▸ **WHAT YOU SHOULD DO**:
Reproduce the records word for word, from the first line to the line containing "exact ⟨by omega, Store.above_mono".

....

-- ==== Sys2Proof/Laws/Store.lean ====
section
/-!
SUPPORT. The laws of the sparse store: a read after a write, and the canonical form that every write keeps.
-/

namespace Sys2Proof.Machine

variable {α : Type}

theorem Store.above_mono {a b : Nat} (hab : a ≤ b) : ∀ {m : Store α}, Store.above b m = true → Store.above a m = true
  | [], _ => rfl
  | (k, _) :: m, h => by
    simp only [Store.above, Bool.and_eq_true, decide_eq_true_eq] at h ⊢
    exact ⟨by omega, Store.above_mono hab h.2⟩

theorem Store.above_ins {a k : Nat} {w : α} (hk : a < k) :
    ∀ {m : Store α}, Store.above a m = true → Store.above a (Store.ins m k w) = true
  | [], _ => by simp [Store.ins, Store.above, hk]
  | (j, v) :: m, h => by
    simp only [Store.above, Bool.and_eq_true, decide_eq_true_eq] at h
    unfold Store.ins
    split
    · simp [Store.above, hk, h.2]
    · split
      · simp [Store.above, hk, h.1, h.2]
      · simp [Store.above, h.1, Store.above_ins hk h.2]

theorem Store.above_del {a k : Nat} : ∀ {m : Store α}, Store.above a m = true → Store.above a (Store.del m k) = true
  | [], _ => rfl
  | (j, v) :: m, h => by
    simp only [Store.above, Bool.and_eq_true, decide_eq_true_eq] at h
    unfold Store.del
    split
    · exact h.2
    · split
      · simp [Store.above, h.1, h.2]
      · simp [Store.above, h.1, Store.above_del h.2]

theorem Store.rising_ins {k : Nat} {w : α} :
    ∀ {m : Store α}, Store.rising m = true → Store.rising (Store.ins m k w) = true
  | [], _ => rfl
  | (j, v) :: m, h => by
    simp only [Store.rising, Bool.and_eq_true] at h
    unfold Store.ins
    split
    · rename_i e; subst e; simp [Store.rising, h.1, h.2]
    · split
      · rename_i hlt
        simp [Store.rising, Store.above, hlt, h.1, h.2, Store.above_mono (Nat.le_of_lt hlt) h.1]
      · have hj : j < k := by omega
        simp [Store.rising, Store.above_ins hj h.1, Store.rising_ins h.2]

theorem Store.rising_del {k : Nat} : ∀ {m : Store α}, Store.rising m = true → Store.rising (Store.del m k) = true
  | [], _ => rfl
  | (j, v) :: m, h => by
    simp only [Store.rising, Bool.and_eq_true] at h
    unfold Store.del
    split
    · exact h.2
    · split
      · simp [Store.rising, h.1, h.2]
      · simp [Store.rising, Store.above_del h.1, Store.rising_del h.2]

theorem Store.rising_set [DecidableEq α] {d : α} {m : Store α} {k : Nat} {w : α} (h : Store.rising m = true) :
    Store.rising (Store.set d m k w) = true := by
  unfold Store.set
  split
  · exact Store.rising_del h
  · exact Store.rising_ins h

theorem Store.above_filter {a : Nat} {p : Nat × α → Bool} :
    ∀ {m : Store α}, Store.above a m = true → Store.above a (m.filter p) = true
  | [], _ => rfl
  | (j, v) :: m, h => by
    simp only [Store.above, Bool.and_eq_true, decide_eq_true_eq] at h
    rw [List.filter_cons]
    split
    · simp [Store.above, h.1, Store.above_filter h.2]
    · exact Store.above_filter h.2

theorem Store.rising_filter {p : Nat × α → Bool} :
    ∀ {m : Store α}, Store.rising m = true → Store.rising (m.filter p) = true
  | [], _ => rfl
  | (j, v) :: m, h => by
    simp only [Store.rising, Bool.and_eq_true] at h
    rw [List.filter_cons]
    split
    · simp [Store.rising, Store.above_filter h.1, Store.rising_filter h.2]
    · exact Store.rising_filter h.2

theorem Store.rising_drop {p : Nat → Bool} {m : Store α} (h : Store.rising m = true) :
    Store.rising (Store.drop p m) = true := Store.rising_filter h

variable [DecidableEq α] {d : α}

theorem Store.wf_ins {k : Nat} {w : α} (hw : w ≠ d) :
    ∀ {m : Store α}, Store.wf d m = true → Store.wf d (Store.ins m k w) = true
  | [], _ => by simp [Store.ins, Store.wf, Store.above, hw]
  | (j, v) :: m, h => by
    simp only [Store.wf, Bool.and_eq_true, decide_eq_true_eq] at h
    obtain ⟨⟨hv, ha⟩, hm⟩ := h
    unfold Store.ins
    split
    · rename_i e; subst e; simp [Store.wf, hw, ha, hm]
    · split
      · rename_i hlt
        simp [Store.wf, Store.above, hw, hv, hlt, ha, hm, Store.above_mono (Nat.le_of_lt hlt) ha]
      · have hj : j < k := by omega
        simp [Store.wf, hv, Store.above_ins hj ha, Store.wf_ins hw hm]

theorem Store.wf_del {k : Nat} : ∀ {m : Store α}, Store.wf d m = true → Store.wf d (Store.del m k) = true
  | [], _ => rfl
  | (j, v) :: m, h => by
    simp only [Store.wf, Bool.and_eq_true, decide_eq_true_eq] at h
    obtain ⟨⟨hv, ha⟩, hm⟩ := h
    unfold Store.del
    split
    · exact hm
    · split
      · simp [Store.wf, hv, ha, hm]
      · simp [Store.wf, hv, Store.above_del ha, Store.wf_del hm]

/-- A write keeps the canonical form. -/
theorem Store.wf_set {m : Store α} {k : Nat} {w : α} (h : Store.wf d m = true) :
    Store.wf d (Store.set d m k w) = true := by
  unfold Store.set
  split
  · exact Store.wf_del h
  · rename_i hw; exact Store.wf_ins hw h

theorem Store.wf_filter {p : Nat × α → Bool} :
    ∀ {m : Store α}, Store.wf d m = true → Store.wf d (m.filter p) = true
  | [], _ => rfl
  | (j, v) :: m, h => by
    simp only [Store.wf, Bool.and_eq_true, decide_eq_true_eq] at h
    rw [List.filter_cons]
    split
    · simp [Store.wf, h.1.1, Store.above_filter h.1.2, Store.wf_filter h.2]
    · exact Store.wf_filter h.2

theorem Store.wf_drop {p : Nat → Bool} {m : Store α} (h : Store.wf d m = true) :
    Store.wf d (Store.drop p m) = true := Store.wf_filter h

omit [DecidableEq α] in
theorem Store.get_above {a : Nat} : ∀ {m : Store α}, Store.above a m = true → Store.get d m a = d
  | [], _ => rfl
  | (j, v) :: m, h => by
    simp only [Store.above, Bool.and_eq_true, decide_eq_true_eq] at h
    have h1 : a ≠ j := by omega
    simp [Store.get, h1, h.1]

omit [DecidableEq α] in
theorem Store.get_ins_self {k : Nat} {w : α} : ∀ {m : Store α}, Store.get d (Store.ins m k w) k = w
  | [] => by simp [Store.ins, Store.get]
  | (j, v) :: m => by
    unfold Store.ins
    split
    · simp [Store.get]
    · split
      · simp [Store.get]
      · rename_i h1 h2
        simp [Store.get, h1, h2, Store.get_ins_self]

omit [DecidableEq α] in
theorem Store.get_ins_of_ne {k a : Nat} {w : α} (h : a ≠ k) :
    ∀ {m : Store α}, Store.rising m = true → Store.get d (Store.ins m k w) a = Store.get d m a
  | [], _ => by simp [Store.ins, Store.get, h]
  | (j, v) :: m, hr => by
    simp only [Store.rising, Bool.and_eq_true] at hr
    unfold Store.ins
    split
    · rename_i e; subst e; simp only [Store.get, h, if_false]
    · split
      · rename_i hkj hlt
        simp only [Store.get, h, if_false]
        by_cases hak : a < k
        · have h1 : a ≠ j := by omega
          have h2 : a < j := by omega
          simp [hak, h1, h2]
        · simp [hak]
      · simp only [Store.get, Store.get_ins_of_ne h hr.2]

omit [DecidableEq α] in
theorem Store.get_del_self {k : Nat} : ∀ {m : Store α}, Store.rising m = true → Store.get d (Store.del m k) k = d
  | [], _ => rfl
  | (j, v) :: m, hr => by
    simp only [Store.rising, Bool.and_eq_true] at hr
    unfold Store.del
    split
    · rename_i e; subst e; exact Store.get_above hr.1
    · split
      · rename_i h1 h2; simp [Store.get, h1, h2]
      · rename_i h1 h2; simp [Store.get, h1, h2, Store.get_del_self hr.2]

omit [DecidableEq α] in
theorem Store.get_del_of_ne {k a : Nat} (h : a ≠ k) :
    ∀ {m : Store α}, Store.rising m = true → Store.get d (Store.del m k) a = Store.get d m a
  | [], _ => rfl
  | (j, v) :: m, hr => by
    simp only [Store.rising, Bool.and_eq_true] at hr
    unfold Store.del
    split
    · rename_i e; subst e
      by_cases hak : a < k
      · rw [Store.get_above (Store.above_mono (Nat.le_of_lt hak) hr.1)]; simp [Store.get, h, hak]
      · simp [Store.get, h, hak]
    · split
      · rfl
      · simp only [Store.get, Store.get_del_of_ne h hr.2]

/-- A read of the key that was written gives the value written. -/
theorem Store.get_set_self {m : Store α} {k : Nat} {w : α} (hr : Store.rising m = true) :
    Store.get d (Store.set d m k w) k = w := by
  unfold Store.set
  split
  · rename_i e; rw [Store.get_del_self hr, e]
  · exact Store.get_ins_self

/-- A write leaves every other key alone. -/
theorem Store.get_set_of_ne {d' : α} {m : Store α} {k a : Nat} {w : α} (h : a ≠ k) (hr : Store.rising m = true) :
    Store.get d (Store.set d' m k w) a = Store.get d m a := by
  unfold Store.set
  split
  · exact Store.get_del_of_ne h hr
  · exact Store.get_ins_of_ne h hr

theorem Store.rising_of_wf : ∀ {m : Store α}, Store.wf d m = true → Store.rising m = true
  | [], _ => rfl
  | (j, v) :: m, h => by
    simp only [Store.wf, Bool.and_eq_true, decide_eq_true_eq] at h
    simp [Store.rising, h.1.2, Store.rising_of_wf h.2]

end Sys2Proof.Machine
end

....

▸ **SOLUTION FOR THIS EXERCISE**:
-- ==== Sys2Proof/Laws/Store.lean ====
section
/-!
SUPPORT. The laws of the sparse store: a read after a write, and the canonical form that every write keeps.
-/

namespace Sys2Proof.Machine

variable {α : Type}

theorem Store.above_mono {a b : Nat} (hab : a ≤ b) : ∀ {m : Store α}, Store.above b m = true → Store.above a m = true
  | [], _ => rfl
  | (k, _) :: m, h => by
    simp only [Store.above, Bool.and_eq_true, decide_eq_true_eq] at h ⊢
    exact ⟨by omega, Store.above_mono hab h.2⟩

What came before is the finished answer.